---- SUPPLIED ENTRIES
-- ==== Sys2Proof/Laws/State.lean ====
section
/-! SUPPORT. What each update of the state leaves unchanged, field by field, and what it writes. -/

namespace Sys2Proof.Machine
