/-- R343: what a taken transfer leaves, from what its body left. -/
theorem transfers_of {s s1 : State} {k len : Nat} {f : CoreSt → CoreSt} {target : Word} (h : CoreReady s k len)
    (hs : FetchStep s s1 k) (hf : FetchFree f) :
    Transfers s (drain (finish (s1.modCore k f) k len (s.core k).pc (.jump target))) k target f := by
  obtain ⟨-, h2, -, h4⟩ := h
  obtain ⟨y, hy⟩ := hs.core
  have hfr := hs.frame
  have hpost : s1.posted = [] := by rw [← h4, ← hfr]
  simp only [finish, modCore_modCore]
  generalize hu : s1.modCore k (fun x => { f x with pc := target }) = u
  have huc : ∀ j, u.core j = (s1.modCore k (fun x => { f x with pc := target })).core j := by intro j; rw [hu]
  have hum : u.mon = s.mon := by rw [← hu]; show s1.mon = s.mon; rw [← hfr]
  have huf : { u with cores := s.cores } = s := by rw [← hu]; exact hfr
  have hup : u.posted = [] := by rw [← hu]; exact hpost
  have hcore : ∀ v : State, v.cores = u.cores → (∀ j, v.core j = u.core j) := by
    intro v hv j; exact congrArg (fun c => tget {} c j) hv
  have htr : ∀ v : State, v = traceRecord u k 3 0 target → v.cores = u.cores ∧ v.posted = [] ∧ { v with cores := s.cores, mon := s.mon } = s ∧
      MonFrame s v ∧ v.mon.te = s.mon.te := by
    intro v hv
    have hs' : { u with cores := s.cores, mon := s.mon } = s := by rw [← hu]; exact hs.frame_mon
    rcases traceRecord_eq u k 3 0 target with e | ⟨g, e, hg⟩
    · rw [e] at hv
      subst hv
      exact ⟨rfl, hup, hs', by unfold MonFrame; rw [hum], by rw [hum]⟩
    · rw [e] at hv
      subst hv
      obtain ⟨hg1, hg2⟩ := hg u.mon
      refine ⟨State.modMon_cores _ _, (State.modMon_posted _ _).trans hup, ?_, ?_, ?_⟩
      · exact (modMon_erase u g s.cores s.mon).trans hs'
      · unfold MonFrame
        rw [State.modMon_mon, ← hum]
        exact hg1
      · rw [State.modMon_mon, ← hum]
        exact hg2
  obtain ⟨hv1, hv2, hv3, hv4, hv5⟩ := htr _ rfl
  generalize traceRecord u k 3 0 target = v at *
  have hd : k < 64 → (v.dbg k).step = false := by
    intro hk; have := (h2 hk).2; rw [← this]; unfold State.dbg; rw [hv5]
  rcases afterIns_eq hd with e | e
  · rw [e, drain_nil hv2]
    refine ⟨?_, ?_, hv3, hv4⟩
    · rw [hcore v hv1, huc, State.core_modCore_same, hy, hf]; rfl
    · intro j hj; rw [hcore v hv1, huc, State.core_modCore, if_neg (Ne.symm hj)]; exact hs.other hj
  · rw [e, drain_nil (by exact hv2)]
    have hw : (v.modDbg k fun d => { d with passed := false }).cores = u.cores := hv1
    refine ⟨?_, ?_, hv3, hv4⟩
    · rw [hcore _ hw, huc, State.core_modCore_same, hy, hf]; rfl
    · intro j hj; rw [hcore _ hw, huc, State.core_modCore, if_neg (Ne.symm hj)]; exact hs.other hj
--------
---- SUPPLIED ENTRIES
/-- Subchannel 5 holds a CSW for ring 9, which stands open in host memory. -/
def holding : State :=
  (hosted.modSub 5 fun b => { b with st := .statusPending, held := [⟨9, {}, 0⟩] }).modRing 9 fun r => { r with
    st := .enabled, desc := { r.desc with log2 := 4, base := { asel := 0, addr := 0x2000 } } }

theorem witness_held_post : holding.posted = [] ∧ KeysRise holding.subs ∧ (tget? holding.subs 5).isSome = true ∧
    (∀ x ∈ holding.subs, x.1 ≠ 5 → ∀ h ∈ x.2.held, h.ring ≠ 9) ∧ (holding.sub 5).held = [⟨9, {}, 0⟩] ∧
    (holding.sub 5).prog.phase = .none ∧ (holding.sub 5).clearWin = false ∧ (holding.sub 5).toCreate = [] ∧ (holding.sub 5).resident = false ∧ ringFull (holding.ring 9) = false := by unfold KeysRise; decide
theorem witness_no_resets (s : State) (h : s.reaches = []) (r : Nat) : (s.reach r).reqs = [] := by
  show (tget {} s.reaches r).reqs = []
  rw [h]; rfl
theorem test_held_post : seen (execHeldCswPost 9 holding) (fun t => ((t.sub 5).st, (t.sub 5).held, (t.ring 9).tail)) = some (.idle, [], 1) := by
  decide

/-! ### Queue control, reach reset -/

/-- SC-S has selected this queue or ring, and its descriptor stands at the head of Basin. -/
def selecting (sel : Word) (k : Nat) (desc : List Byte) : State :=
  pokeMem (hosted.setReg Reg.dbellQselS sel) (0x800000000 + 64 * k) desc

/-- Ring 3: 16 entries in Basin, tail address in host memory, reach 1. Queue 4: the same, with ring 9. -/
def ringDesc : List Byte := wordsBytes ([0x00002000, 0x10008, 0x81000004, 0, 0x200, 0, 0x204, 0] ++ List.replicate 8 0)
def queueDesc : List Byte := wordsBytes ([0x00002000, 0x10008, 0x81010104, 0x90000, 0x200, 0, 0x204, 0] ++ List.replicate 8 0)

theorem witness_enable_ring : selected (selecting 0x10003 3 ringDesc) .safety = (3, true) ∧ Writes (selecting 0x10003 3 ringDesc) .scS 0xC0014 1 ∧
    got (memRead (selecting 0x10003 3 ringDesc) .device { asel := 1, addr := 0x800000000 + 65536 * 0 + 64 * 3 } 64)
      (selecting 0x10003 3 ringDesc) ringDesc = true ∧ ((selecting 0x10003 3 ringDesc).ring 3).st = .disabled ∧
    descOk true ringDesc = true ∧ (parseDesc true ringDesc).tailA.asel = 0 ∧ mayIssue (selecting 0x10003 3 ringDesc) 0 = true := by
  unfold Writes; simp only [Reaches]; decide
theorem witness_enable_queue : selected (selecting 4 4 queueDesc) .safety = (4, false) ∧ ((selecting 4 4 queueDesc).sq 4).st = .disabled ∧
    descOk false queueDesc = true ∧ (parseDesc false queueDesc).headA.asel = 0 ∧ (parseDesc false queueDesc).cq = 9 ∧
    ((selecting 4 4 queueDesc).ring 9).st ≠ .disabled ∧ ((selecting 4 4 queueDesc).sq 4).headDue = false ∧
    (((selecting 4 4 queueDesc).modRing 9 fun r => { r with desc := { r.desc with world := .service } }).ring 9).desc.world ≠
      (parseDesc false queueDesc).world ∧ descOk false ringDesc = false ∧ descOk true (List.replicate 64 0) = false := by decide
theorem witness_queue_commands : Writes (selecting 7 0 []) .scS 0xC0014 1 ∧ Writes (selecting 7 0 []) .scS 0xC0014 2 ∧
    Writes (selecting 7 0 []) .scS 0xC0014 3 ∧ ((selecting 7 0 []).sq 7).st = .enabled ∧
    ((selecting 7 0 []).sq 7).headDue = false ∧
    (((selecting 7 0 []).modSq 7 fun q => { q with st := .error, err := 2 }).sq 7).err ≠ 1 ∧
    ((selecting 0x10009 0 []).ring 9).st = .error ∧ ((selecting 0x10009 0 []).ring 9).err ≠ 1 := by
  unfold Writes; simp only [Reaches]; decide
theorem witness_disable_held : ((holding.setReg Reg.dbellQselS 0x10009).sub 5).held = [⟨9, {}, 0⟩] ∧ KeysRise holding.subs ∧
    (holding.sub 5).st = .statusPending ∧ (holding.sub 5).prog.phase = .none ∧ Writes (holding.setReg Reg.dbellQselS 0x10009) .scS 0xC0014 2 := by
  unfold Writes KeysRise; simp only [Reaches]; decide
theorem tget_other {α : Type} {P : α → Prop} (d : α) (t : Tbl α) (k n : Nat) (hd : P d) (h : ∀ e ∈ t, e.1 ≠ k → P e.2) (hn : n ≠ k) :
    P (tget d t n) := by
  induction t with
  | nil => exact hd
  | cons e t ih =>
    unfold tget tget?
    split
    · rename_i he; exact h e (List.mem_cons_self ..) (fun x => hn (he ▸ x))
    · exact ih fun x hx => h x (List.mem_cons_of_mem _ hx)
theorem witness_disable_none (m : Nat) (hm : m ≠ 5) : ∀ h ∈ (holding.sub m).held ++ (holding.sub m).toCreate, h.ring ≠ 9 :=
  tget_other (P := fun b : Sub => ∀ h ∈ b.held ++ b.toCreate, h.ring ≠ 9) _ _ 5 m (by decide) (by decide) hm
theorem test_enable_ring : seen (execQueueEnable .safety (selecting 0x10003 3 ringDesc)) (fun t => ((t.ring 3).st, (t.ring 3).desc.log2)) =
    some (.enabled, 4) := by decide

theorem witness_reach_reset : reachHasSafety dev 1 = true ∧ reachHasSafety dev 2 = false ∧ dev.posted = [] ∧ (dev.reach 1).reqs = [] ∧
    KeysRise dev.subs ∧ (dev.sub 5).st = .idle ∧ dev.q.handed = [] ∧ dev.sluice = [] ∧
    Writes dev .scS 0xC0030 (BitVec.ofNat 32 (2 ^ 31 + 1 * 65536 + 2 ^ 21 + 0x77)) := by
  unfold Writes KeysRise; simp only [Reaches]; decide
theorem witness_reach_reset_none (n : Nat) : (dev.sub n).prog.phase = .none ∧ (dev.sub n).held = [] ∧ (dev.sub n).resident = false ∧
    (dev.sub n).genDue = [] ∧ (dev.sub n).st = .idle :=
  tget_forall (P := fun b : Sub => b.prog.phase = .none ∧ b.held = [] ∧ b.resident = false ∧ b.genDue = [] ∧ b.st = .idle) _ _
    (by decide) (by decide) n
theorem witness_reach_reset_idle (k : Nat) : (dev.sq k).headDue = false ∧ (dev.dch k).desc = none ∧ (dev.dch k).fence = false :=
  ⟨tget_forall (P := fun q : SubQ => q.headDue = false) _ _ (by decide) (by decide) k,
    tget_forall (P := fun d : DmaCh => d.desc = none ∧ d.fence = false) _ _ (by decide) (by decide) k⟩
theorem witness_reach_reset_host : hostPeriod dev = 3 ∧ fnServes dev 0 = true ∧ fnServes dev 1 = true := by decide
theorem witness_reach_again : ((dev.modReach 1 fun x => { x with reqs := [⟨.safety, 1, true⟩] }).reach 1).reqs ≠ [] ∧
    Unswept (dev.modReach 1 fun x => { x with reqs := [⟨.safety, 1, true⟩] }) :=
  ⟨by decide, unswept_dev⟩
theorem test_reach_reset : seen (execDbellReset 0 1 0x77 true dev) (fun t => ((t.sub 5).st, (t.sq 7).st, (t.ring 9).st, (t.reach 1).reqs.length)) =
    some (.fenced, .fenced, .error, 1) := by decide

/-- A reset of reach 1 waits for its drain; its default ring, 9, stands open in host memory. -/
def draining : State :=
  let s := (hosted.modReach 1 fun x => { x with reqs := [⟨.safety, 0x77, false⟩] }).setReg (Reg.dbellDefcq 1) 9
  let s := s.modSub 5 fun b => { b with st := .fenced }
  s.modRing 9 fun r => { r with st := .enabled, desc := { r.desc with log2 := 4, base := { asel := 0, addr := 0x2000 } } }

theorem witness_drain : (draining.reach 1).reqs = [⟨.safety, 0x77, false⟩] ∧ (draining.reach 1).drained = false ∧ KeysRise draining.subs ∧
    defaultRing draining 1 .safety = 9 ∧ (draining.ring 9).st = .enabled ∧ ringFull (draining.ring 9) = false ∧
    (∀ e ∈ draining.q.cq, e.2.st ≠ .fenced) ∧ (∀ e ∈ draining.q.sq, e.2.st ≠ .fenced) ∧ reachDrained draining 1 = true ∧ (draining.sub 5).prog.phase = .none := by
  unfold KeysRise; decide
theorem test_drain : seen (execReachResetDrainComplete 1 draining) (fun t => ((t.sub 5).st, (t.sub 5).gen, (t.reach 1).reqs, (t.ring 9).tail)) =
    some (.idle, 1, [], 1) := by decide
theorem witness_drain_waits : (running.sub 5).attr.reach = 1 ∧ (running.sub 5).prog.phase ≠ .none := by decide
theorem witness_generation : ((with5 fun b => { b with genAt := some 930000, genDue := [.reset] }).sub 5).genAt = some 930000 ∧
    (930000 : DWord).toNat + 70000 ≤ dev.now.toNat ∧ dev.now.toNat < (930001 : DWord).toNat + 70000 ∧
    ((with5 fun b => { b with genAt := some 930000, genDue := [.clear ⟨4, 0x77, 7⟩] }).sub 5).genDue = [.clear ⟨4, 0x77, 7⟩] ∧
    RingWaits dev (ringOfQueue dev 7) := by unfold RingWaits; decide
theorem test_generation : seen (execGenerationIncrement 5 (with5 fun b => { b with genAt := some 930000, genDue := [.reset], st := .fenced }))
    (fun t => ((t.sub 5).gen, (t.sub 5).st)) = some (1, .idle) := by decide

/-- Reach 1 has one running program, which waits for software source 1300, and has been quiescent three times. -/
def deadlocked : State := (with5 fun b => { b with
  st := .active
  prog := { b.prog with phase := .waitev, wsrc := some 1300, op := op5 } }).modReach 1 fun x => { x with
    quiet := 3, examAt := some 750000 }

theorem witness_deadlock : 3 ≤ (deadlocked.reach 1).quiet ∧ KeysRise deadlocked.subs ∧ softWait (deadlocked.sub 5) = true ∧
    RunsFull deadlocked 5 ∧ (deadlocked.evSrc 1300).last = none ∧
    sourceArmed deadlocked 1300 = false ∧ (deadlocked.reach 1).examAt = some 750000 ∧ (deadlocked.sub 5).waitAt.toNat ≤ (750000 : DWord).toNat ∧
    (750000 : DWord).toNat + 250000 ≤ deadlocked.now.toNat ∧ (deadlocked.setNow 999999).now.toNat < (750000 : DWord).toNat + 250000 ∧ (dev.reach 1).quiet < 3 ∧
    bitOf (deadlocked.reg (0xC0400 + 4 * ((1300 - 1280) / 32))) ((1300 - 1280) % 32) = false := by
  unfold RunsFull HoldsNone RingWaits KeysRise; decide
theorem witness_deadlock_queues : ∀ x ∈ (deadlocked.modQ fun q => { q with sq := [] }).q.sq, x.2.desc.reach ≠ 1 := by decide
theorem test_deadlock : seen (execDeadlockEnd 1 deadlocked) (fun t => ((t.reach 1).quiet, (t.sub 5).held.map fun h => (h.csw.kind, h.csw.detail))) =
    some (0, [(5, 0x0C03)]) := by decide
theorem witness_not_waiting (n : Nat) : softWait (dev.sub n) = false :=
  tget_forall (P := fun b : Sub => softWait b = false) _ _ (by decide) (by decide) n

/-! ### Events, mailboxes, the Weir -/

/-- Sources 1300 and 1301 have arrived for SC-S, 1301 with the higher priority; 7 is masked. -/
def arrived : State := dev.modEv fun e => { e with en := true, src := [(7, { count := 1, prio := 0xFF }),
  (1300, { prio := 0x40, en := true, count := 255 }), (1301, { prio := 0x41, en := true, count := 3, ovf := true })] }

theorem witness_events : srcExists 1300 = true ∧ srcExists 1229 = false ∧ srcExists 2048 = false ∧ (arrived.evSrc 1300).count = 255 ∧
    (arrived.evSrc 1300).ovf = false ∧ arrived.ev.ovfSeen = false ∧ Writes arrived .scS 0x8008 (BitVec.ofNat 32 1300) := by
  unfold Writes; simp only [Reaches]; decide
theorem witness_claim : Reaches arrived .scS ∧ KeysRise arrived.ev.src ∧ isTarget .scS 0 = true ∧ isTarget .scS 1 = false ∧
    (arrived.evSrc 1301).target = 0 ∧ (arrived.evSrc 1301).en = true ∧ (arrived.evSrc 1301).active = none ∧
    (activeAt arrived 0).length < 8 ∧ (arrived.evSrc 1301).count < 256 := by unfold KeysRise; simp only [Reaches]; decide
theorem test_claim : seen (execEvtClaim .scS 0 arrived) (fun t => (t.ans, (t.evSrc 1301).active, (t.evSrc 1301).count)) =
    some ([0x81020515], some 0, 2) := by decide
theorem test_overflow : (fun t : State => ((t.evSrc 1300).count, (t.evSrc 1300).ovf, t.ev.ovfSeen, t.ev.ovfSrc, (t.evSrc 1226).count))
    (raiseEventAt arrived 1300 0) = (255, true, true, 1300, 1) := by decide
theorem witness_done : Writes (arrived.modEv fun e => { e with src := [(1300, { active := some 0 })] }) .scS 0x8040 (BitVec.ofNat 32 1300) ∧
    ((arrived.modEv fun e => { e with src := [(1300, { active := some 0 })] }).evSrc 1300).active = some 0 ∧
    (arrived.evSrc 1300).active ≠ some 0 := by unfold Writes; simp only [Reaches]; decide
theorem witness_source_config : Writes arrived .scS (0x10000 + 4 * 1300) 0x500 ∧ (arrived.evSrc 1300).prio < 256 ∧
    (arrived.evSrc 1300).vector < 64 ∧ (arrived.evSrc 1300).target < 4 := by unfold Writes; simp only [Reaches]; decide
--------
---- SUPPLIED ENTRIES
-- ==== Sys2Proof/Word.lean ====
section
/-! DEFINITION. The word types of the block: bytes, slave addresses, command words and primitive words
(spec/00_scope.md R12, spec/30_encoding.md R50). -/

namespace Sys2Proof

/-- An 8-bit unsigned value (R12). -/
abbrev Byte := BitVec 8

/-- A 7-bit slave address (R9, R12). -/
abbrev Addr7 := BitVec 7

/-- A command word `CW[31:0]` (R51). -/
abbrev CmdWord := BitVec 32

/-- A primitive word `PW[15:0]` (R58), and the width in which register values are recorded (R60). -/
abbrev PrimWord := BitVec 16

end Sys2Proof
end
--------
WORK REQUIRED.
Track down every line in the entries that includes the string "softWait", and copy it.

EXERCISE RESPONSE.
theorem witness_deadlock : 3 ≤ (deadlocked.reach 1).quiet ∧ KeysRise deadlocked.subs ∧ softWait (deadlocked.sub 5) = true ∧
theorem witness_not_waiting (n : Nat) : softWait (dev.sub n) = false :=
  tget_forall (P := fun b : Sub => softWait b = false) _ _ (by decide) (by decide) n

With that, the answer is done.